Edward Ouko unearths Sh3.2bn dubious bills at ICT ministry

The Ministry of ICT has over Sh3.2 billion in dubious pending bills, plus a host of other financial improprieties, according to the latest report by Auditor-General Edward Ouko.
The report for the year ending June 30, 2018, tabled in the National Assembly last week by Majority Leader Aden Duale, noted that the ministry’s Department of Broadcasting and Telecommunications could not provide proof for, or explain, how it incurred debts.
BANK STATEMENT
The bills are dominated by debts owed to local media houses for advertising services.
The report, to be considered by the National Assembly’s Public Accounts Committee (PAC) chaired by Ugunja MP Opiyo Wandayi, noted that bills totalling Sh633.7 million were, curiously, listed without details of the supplier and could not, therefore, be authenticated.
In some instances, the bills indicated the year of supply but did not have invoices indicating when the supplies were made.
For instance, a demand letter from the Nation Media Group indicated that it was owed Sh597,396,960 in advertising fees. But the figure in the department’s pending bills indicates that the media house is owed Sh1,197,108,548.
“The resulting unreconciled variance of Sh599,711,588 was not explained. In view of the foregoing, the completeness, validity and accuracy of the pending bills could not be confirmed,” the report says.
Apart from the pending bills, Mr Ouko also questioned the Sh1.5 billion in unsupported adjustments and inaccuracies in the department’s financial statements.
The ministry also failed to provide bank statements supporting the receipt of Sh2.4 billion from the National Treasury.
AUDIT REVIEW
The transfer of Sh1.4 billion to other government units could also not be verified, since the ministry’s reported balance for individual agencies did not agree with the agencies' records.
For instance, although the ministry’s records show that it transferred Sh854.1 million to State broadcaster Kenya Broadcasting Corporation, in its financial statement it notes that it received only Sh842.5 million.
“This is noncompliance with the Public Finance Management Act regulations 2015,” the report says.
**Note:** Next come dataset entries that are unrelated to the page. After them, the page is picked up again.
-- ==== Sys2Proof/Machine/Power.lean ====
section
/-! DEFINITION. The power path of a slot: admission, the cut, its completion, presence. -/

namespace Sys2Proof.Machine

/-- Admission starts (R24): granted at once, or deferred as an ADMIT entry. -/
def State.startAdmission (s : State) (i : SlotId) : State :=
  let cfg := (s.slot i).cfg
  if !s.episodeOpen && s.within cfg.admission && s.passesOrdering i cfg.cls then
    (s.countOvertaken i cfg.cls).powerUp i
  else
    let s := s.setWait (insertEntry (newEntry i .admission cfg.cls) s.waitList)
    (s.modSlot i (fun t => { t with state := .admitting })).report .deferred i (s.position i) 0 0

/-- What the start of a cut does to the slot itself (R34). -/
def Slot.cut (reason : CutReason) (t : Slot) : Slot :=
  { t with
    state := .cutting, cutReason := some reason, destEmpty := false, reclaim := none, curWidth := none, pendWidth := none
    settle := none, hello := none, lease := none, discharge := Timer.start t.cfg.discharge, swen := false, run := false
    link := t.link.flush }

/-- A cut starts in a powered slot (R34), with the reports in the order of the rule. -/
def State.startCut (s : State) (i : SlotId) (reason : CutReason) : State :=
  let charge := (s.slot i).charge
  let s := (((s.modSlot i (Slot.cut reason)).leaveRecency i).cutVictim i).report .cutStart i (cutReasonCode reason) charge 0
  match s.entryOf i with
  | some e => (s.dropEntry e .cut).followUp
  | none => s

/-- A cut starts where the state allows one (R34, R35). -/
def State.cutIfPowered (s : State) (i : SlotId) (reason : CutReason) : State :=
  if (s.slot i).powered then s.startCut i reason else s

/-- Destination of a completing cut (R37). -/
def Slot.destination (t : Slot) : Destination :=
  if t.destEmpty || !t.pres.value then .empty
  else match t.cutReason with
    | some .fault => .locked
    | some .silent => .locked
    | some .helloTimeout => .locked
    | some .host => .disabled
    | some .shed => if t.enabled then .admission else .disabled
    | some .restart => if t.enabled then .admission else .disabled
    | some .removed => .empty
    | none => .empty

/-- The state a slot leaves CUTTING for. A slot bound for admission enters SETTLING or ADMITTING by the end of the event (R37). -/
def Destination.state : Destination → SlotState
  | .empty => .empty
  | .disabled => .disabled
  | .locked => .locked
  | .admission => .admitting

/-- What completion clears in the slot (R36 steps 1 to 3). -/
def Slot.discharged (dest : Destination) (t : Slot) : Slot :=
  { t with
    state := dest.state, charge := 0, card := none, cutReason := none, destEmpty := false, discharge := none
    link := { t.link with cache := none, undeclared := [] } }

/-- Presence arrives in EMPTY (R22). -/
def State.arriveInEmpty (s : State) (i : SlotId) : State :=
  if (s.slot i).enabled then s.startAdmission i else s.modSlot i (fun t => { t with state := .disabled })

/-- A cut completes (R36). -/
def State.completeCut (s : State) (i : SlotId) : State :=
  let dest := (s.slot i).destination
  let s := (((s.leaveCuts i).modSlot i (Slot.discharged dest)).report .cutDone i (destinationCode dest) 0 0).followUp
  match dest with
  | .admission => s.startAdmission i
  | .empty => if (s.slot i).pres.value then s.arriveInEmpty i else s
  | .disabled => s
  | .locked => s

/-- The entry of an ADMITTING slot is dropped, the slot moves to `state`, and the Arbiter follows up (R23, R26, R32). -/
def State.endAdmitting (s : State) (i : SlotId) (reason : DropReason) (state : SlotState) : State :=
  let s := s.modSlot i (fun t => { t with state := state })
  match s.entryOf i with
  | some e => (s.dropEntry e reason).followUp
  | none => s

/-- Arrival of presence (R22, R35). -/
def State.presenceArrives (s : State) (i : SlotId) : State :=
  let s := s.modSlot i (fun t => { t with pres := Debounce.rest true })
  match (s.slot i).state with
  | .empty => s.arriveInEmpty i
  | .disabled => s
  | .locked => s
  | .admitting => s
  | .settling => s
  | .listening => s
  | .active => s
  | .cutting => s

/-- Loss of presence (R23). -/
def State.presenceLost (s : State) (i : SlotId) : State :=
  let s := s.modSlot i (fun t => { t with pres := Debounce.rest false })
  match (s.slot i).state with
  | .empty => s
  | .disabled => s.modSlot i (fun t => { t with state := .empty })
  | .locked => s.modSlot i (fun t => { t with state := .empty })
  | .admitting => s.endAdmitting i .cut .empty
  | .settling => s.startCut i .removed
  | .listening => s.startCut i .removed
  | .active => s.startCut i .removed
  | .cutting => s.modSlot i (fun t => { t with destEmpty := true })

/-- ENABLE (R31). -/
def State.enableSlot (s : State) (i : SlotId) : State :=
  let s := s.modSlot i (fun t => { t with enabled := true })
  if (s.slot i).state = .disabled then s.startAdmission i else s

/-- DISABLE (R32). -/
def State.disableSlot (s : State) (i : SlotId) : State :=
  let s := s.modSlot i (fun t => { t with enabled := false })
  match (s.slot i).state with
  | .admitting => s.endAdmitting i .host .disabled
  | .settling => s.startCut i .host
  | .listening => s.startCut i .host
  | .active => s.startCut i .host
  | .empty => s
  | .disabled => s
  | .locked => s
  | .cutting => s

end Sys2Proof.Machine
end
Government regulations state that every year, accounting officers must prepare a procurement plan, which forms the basis for procurement undertaken by State entities in the fiscal year.
Notably, the department did not present a contract that saw a Kenyan law firm paid Sh25 million for legal services after the government was sued in England over some Anglo Leasing-related contracts.
The department deposited Sh4 million into the law firm’s account, but the firm contested the figure and filed a bill of costs at the commercial court, against the Auditor-General on behalf of the ministry. The commercial court dismissed the case, and the firm appealed to the High Court, which awarded it Sh25 million, saying the earlier amount was inordinately low.
“Though the ministry paid the Sh25 million to the A-G for onward transmission to the law firm, no evidence of any contractual agreement between the ministry and the firm was availed for audit review,” the report says.